Under the Irish Protocol, the U.K. would collect EU tariffs at the U.K. border situated in the Irish Sea on imports from Great Britain into Northern Ireland that are considered at risk of being transferred to the Republic. If any EU tariffs are paid on imports from Great Britain that are not transferred into the Republic but remain in Northern Ireland, they will be refunded. Trade between the Republic of Ireland and the rest of the EU will continue to be free of tariffs and regulations. After four years and at intervals thereafter, Northern Ireland will have the right, but not an obligation, to end the Irish Protocol.
Where Things Stand
Despite the COVID-19 diagnosis of a lead EU official, negotiations continue without in-person meetings. Recent threats by British Prime Minister Boris Johnson to override portions of the Withdrawal Agreement, including the sensitive Irish Protocol, have raised further potential issues.
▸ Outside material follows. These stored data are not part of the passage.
-- ==== Sys2Proof/Laws/State.lean ====
section
/-! SUPPORT. One lemma for each field of the state under each update, and one for each accessor under each update, so that no
later proof unfolds a record update. -/

namespace Sys2Proof.Machine

/-! ## Fields -/

@[simp] theorem State.setReg_regs (s : State) (r : Reg) (v : Byte) : (s.setReg r v).regs = s.regs.set r v := rfl
@[simp] theorem State.setReg_sp (s : State) (r : Reg) (v : Byte) : (s.setReg r v).sp = s.sp := rfl
@[simp] theorem State.setReg_pc (s : State) (r : Reg) (v : Byte) : (s.setReg r v).pc = s.pc := rfl
@[simp] theorem State.setReg_flags (s : State) (r : Reg) (v : Byte) : (s.setReg r v).flags = s.flags := rfl
@[simp] theorem State.setReg_run (s : State) (r : Reg) (v : Byte) : (s.setReg r v).run = s.run := rfl
@[simp] theorem State.setReg_mem (s : State) (r : Reg) (v : Byte) : (s.setReg r v).mem = s.mem := rfl
@[simp] theorem State.setReg_params (s : State) (r : Reg) (v : Byte) : (s.setReg r v).params = s.params := rfl
@[simp] theorem State.setReg_draws (s : State) (r : Reg) (v : Byte) : (s.setReg r v).draws = s.draws := rfl
@[simp] theorem State.setReg_hookLog (s : State) (r : Reg) (v : Byte) : (s.setReg r v).hookLog = s.hookLog := rfl

@[simp] theorem State.setPair_regs (s : State) (p : Pair) (v : Word) : (s.setPair p v).regs = s.regs.setPair p v := rfl
@[simp] theorem State.setPair_sp (s : State) (p : Pair) (v : Word) : (s.setPair p v).sp = s.sp := rfl
@[simp] theorem State.setPair_pc (s : State) (p : Pair) (v : Word) : (s.setPair p v).pc = s.pc := rfl
@[simp] theorem State.setPair_flags (s : State) (p : Pair) (v : Word) : (s.setPair p v).flags = s.flags := rfl
@[simp] theorem State.setPair_run (s : State) (p : Pair) (v : Word) : (s.setPair p v).run = s.run := rfl
@[simp] theorem State.setPair_mem (s : State) (p : Pair) (v : Word) : (s.setPair p v).mem = s.mem := rfl
@[simp] theorem State.setPair_params (s : State) (p : Pair) (v : Word) : (s.setPair p v).params = s.params := rfl
@[simp] theorem State.setPair_draws (s : State) (p : Pair) (v : Word) : (s.setPair p v).draws = s.draws := rfl
@[simp] theorem State.setPair_hookLog (s : State) (p : Pair) (v : Word) : (s.setPair p v).hookLog = s.hookLog := rfl

@[simp] theorem State.setSp_regs (s : State) (v : Word) : (s.setSp v).regs = s.regs := rfl
@[simp] theorem State.setSp_sp (s : State) (v : Word) : (s.setSp v).sp = v := rfl
@[simp] theorem State.setSp_pc (s : State) (v : Word) : (s.setSp v).pc = s.pc := rfl
@[simp] theorem State.setSp_flags (s : State) (v : Word) : (s.setSp v).flags = s.flags := rfl
@[simp] theorem State.setSp_run (s : State) (v : Word) : (s.setSp v).run = s.run := rfl
@[simp] theorem State.setSp_mem (s : State) (v : Word) : (s.setSp v).mem = s.mem := rfl
@[simp] theorem State.setSp_params (s : State) (v : Word) : (s.setSp v).params = s.params := rfl
@[simp] theorem State.setSp_draws (s : State) (v : Word) : (s.setSp v).draws = s.draws := rfl
@[simp] theorem State.setSp_hookLog (s : State) (v : Word) : (s.setSp v).hookLog = s.hookLog := rfl

@[simp] theorem State.setPc_regs (s : State) (v : Word) : (s.setPc v).regs = s.regs := rfl
@[simp] theorem State.setPc_sp (s : State) (v : Word) : (s.setPc v).sp = s.sp := rfl
@[simp] theorem State.setPc_pc (s : State) (v : Word) : (s.setPc v).pc = v := rfl
@[simp] theorem State.setPc_flags (s : State) (v : Word) : (s.setPc v).flags = s.flags := rfl
@[simp] theorem State.setPc_run (s : State) (v : Word) : (s.setPc v).run = s.run := rfl
@[simp] theorem State.setPc_mem (s : State) (v : Word) : (s.setPc v).mem = s.mem := rfl
@[simp] theorem State.setPc_params (s : State) (v : Word) : (s.setPc v).params = s.params := rfl
@[simp] theorem State.setPc_draws (s : State) (v : Word) : (s.setPc v).draws = s.draws := rfl
@[simp] theorem State.setPc_hookLog (s : State) (v : Word) : (s.setPc v).hookLog = s.hookLog := rfl

@[simp] theorem State.setFlags_regs (s : State) (f : Flags) : (s.setFlags f).regs = s.regs := rfl
@[simp] theorem State.setFlags_sp (s : State) (f : Flags) : (s.setFlags f).sp = s.sp := rfl
@[simp] theorem State.setFlags_pc (s : State) (f : Flags) : (s.setFlags f).pc = s.pc := rfl
@[simp] theorem State.setFlags_flags (s : State) (f : Flags) : (s.setFlags f).flags = f := rfl
@[simp] theorem State.setFlags_run (s : State) (f : Flags) : (s.setFlags f).run = s.run := rfl
@[simp] theorem State.setFlags_mem (s : State) (f : Flags) : (s.setFlags f).mem = s.mem := rfl
@[simp] theorem State.setFlags_params (s : State) (f : Flags) : (s.setFlags f).params = s.params := rfl
@[simp] theorem State.setFlags_draws (s : State) (f : Flags) : (s.setFlags f).draws = s.draws := rfl
@[simp] theorem State.setFlags_hookLog (s : State) (f : Flags) : (s.setFlags f).hookLog = s.hookLog := rfl

@[simp] theorem State.setRun_regs (s : State) (r : RunStatus) : (s.setRun r).regs = s.regs := rfl
@[simp] theorem State.setRun_sp (s : State) (r : RunStatus) : (s.setRun r).sp = s.sp := rfl
@[simp] theorem State.setRun_pc (s : State) (r : RunStatus) : (s.setRun r).pc = s.pc := rfl
@[simp] theorem State.setRun_flags (s : State) (r : RunStatus) : (s.setRun r).flags = s.flags := rfl
@[simp] theorem State.setRun_run (s : State) (r : RunStatus) : (s.setRun r).run = r := rfl
@[simp] theorem State.setRun_mem (s : State) (r : RunStatus) : (s.setRun r).mem = s.mem := rfl
@[simp] theorem State.setRun_params (s : State) (r : RunStatus) : (s.setRun r).params = s.params := rfl
@[simp] theorem State.setRun_draws (s : State) (r : RunStatus) : (s.setRun r).draws = s.draws := rfl
@[simp] theorem State.setRun_hookLog (s : State) (r : RunStatus) : (s.setRun r).hookLog = s.hookLog := rfl

@[simp] theorem State.poke_regs (s : State) (a : Word) (v : Byte) : (s.poke a v).regs = s.regs := rfl
@[simp] theorem State.poke_sp (s : State) (a : Word) (v : Byte) : (s.poke a v).sp = s.sp := rfl
@[simp] theorem State.poke_pc (s : State) (a : Word) (v : Byte) : (s.poke a v).pc = s.pc := rfl
@[simp] theorem State.poke_flags (s : State) (a : Word) (v : Byte) : (s.poke a v).flags = s.flags := rfl
@[simp] theorem State.poke_run (s : State) (a : Word) (v : Byte) : (s.poke a v).run = s.run := rfl
@[simp] theorem State.poke_mem (s : State) (a : Word) (v : Byte) : (s.poke a v).mem = Memory.set s.mem a.toNat v := rfl
@[simp] theorem State.poke_params (s : State) (a : Word) (v : Byte) : (s.poke a v).params = s.params := rfl
@[simp] theorem State.poke_draws (s : State) (a : Word) (v : Byte) : (s.poke a v).draws = s.draws := rfl
@[simp] theorem State.poke_hookLog (s : State) (a : Word) (v : Byte) : (s.poke a v).hookLog = s.hookLog := rfl

@[simp] theorem State.noteRead_regs (s : State) (a : Word) (v : Byte) : (s.noteRead a v).regs = s.regs := rfl
@[simp] theorem State.noteRead_sp (s : State) (a : Word) (v : Byte) : (s.noteRead a v).sp = s.sp := rfl
@[simp] theorem State.noteRead_pc (s : State) (a : Word) (v : Byte) : (s.noteRead a v).pc = s.pc := rfl
@[simp] theorem State.noteRead_flags (s : State) (a : Word) (v : Byte) : (s.noteRead a v).flags = s.flags := rfl
@[simp] theorem State.noteRead_run (s : State) (a : Word) (v : Byte) : (s.noteRead a v).run = s.run := rfl
@[simp] theorem State.noteRead_mem (s : State) (a : Word) (v : Byte) : (s.noteRead a v).mem = s.mem := rfl
@[simp] theorem State.noteRead_params (s : State) (a : Word) (v : Byte) : (s.noteRead a v).params = s.params := rfl
@[simp] theorem State.noteRead_draws (s : State) (a : Word) (v : Byte) : (s.noteRead a v).draws = s.draws + 1 := rfl
@[simp] theorem State.noteRead_hookLog (s : State) (a : Word) (v : Byte) : (s.noteRead a v).hookLog = s.hookLog ++ [.read a v] := rfl

@[simp] theorem State.noteWrite_regs (s : State) (a : Word) (v : Byte) : (s.noteWrite a v).regs = s.regs := rfl
@[simp] theorem State.noteWrite_sp (s : State) (a : Word) (v : Byte) : (s.noteWrite a v).sp = s.sp := rfl
@[simp] theorem State.noteWrite_pc (s : State) (a : Word) (v : Byte) : (s.noteWrite a v).pc = s.pc := rfl
@[simp] theorem State.noteWrite_flags (s : State) (a : Word) (v : Byte) : (s.noteWrite a v).flags = s.flags := rfl
@[simp] theorem State.noteWrite_run (s : State) (a : Word) (v : Byte) : (s.noteWrite a v).run = s.run := rfl
@[simp] theorem State.noteWrite_mem (s : State) (a : Word) (v : Byte) : (s.noteWrite a v).mem = s.mem := rfl
@[simp] theorem State.noteWrite_params (s : State) (a : Word) (v : Byte) : (s.noteWrite a v).params = s.params := rfl
@[simp] theorem State.noteWrite_draws (s : State) (a : Word) (v : Byte) : (s.noteWrite a v).draws = s.draws := rfl
@[simp] theorem State.noteWrite_hookLog (s : State) (a : Word) (v : Byte) : (s.noteWrite a v).hookLog = s.hookLog ++ [.write a v] := rfl

@[simp] theorem State.advancePc_regs (s : State) (n : Nat) : (s.advancePc n).regs = s.regs := rfl
@[simp] theorem State.advancePc_sp (s : State) (n : Nat) : (s.advancePc n).sp = s.sp := rfl
@[simp] theorem State.advancePc_pc (s : State) (n : Nat) : (s.advancePc n).pc = s.pc + BitVec.ofNat 16 n := rfl
@[simp] theorem State.advancePc_flags (s : State) (n : Nat) : (s.advancePc n).flags = s.flags := rfl
@[simp] theorem State.advancePc_run (s : State) (n : Nat) : (s.advancePc n).run = s.run := rfl
@[simp] theorem State.advancePc_mem (s : State) (n : Nat) : (s.advancePc n).mem = s.mem := rfl
@[simp] theorem State.advancePc_params (s : State) (n : Nat) : (s.advancePc n).params = s.params := rfl
@[simp] theorem State.advancePc_draws (s : State) (n : Nat) : (s.advancePc n).draws = s.draws := rfl
@[simp] theorem State.advancePc_hookLog (s : State) (n : Nat) : (s.advancePc n).hookLog = s.hookLog := rfl

/-! ## Accessors -/

@[simp] theorem State.setReg_peek (s : State) (r : Reg) (v : Byte) (b : Word) : (s.setReg r v).peek b = s.peek b := rfl
@[simp] theorem State.setReg_hooked (s : State) (r : Reg) (v : Byte) (b : Word) : (s.setReg r v).hooked b = s.hooked b := rfl

@[simp] theorem State.setPair_peek (s : State) (p : Pair) (v : Word) (b : Word) : (s.setPair p v).peek b = s.peek b := rfl
@[simp] theorem State.setPair_hooked (s : State) (p : Pair) (v : Word) (b : Word) : (s.setPair p v).hooked b = s.hooked b := rfl

@[simp] theorem State.setSp_reg (s : State) (v : Word) (q : Reg) : (s.setSp v).reg q = s.reg q := rfl
@[simp] theorem State.setSp_pair (s : State) (v : Word) (q : Pair) : (s.setSp v).pair q = s.pair q := rfl
@[simp] theorem State.setSp_addrM (s : State) (v : Word) : (s.setSp v).addrM = s.addrM := rfl
@[simp] theorem State.setSp_peek (s : State) (v : Word) (b : Word) : (s.setSp v).peek b = s.peek b := rfl
@[simp] theorem State.setSp_hooked (s : State) (v : Word) (b : Word) : (s.setSp v).hooked b = s.hooked b := rfl

@[simp] theorem State.setPc_reg (s : State) (v : Word) (q : Reg) : (s.setPc v).reg q = s.reg q := rfl
@[simp] theorem State.setPc_pair (s : State) (v : Word) (q : Pair) : (s.setPc v).pair q = s.pair q := rfl
@[simp] theorem State.setPc_addrM (s : State) (v : Word) : (s.setPc v).addrM = s.addrM := rfl
@[simp] theorem State.setPc_peek (s : State) (v : Word) (b : Word) : (s.setPc v).peek b = s.peek b := rfl
@[simp] theorem State.setPc_hooked (s : State) (v : Word) (b : Word) : (s.setPc v).hooked b = s.hooked b := rfl

@[simp] theorem State.setFlags_reg (s : State) (f : Flags) (q : Reg) : (s.setFlags f).reg q = s.reg q := rfl
@[simp] theorem State.setFlags_pair (s : State) (f : Flags) (q : Pair) : (s.setFlags f).pair q = s.pair q := rfl
@[simp] theorem State.setFlags_addrM (s : State) (f : Flags) : (s.setFlags f).addrM = s.addrM := rfl
@[simp] theorem State.setFlags_peek (s : State) (f : Flags) (b : Word) : (s.setFlags f).peek b = s.peek b := rfl
@[simp] theorem State.setFlags_hooked (s : State) (f : Flags) (b : Word) : (s.setFlags f).hooked b = s.hooked b := rfl

@[simp] theorem State.setRun_reg (s : State) (r : RunStatus) (q : Reg) : (s.setRun r).reg q = s.reg q := rfl
@[simp] theorem State.setRun_pair (s : State) (r : RunStatus) (q : Pair) : (s.setRun r).pair q = s.pair q := rfl
@[simp] theorem State.setRun_addrM (s : State) (r : RunStatus) : (s.setRun r).addrM = s.addrM := rfl
@[simp] theorem State.setRun_peek (s : State) (r : RunStatus) (b : Word) : (s.setRun r).peek b = s.peek b := rfl
@[simp] theorem State.setRun_hooked (s : State) (r : RunStatus) (b : Word) : (s.setRun r).hooked b = s.hooked b := rfl

@[simp] theorem State.poke_reg (s : State) (a : Word) (v : Byte) (q : Reg) : (s.poke a v).reg q = s.reg q := rfl
@[simp] theorem State.poke_pair (s : State) (a : Word) (v : Byte) (q : Pair) : (s.poke a v).pair q = s.pair q := rfl
@[simp] theorem State.poke_addrM (s : State) (a : Word) (v : Byte) : (s.poke a v).addrM = s.addrM := rfl
@[simp] theorem State.poke_hooked (s : State) (a : Word) (v : Byte) (b : Word) : (s.poke a v).hooked b = s.hooked b := rfl

@[simp] theorem State.noteRead_reg (s : State) (a : Word) (v : Byte) (q : Reg) : (s.noteRead a v).reg q = s.reg q := rfl
@[simp] theorem State.noteRead_pair (s : State) (a : Word) (v : Byte) (q : Pair) : (s.noteRead a v).pair q = s.pair q := rfl
@[simp] theorem State.noteRead_addrM (s : State) (a : Word) (v : Byte) : (s.noteRead a v).addrM = s.addrM := rfl
@[simp] theorem State.noteRead_peek (s : State) (a : Word) (v : Byte) (b : Word) : (s.noteRead a v).peek b = s.peek b := rfl
@[simp] theorem State.noteRead_hooked (s : State) (a : Word) (v : Byte) (b : Word) : (s.noteRead a v).hooked b = s.hooked b := rfl

@[simp] theorem State.noteWrite_reg (s : State) (a : Word) (v : Byte) (q : Reg) : (s.noteWrite a v).reg q = s.reg q := rfl
@[simp] theorem State.noteWrite_pair (s : State) (a : Word) (v : Byte) (q : Pair) : (s.noteWrite a v).pair q = s.pair q := rfl
@[simp] theorem State.noteWrite_addrM (s : State) (a : Word) (v : Byte) : (s.noteWrite a v).addrM = s.addrM := rfl
@[simp] theorem State.noteWrite_peek (s : State) (a : Word) (v : Byte) (b : Word) : (s.noteWrite a v).peek b = s.peek b := rfl
@[simp] theorem State.noteWrite_hooked (s : State) (a : Word) (v : Byte) (b : Word) : (s.noteWrite a v).hooked b = s.hooked b := rfl

@[simp] theorem State.advancePc_reg (s : State) (n : Nat) (q : Reg) : (s.advancePc n).reg q = s.reg q := rfl
@[simp] theorem State.advancePc_pair (s : State) (n : Nat) (q : Pair) : (s.advancePc n).pair q = s.pair q := rfl
@[simp] theorem State.advancePc_addrM (s : State) (n : Nat) : (s.advancePc n).addrM = s.addrM := rfl
@[simp] theorem State.advancePc_peek (s : State) (n : Nat) (b : Word) : (s.advancePc n).peek b = s.peek b := rfl
@[simp] theorem State.advancePc_hooked (s : State) (n : Nat) (b : Word) : (s.advancePc n).hooked b = s.hooked b := rfl

end Sys2Proof.Machine
end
The purpose of the Prime Minister’s threat against the Irish Protocol is uncertain, but unlikely to cause any change. The EU insists that the Irish Protocol’s observance is a treaty obligation. Moreover, U.K. disregard of the Irish Protocol would damage its own interest: the U.K. is seeking a trade agreement with the United States where leaders of both political parties have stated they will bar an agreement if the open Irish border is threatened. However, the U.K. House of Lords’ opposition blocked the PM’s proposal, somewhat reducing tensions.
Outstanding issues include the allocation of British North Sea fishing rights to EU countries. Although fishing is minor part of the EU economy, this issue is politically significant in Denmark, Belgium, the Netherlands, Ireland, Germany, and especially France. Also unresolved is the extent of permissible government subsidies for business for which the U.K. has sought expansive latitude. For a time the prospect of an agreement was severely threatened by the Prime Minister submitting to Parliament a proposal to disregard the Irish Protocol. The U.K. proposal would re-establish a border between the areas of Ireland. Faced with strong opposition by EU members, and especially by the United States, whose politicians threatened that violating the Irish Protocol would bar any U.S.-U.K. trade agreement, the Prime Minister announced that the U.K. would comply with the Irish Protocol.
To some extent, financial markets have already priced in a no-deal Brexit; therefore, if a deal is struck, stocks may rise. However, because of the significant, negative impact of the COVID-19 pandemic on the U.K. and world economy, the short-term effects of a no-deal Brexit may be hard to disentangle from the effect of the pandemic.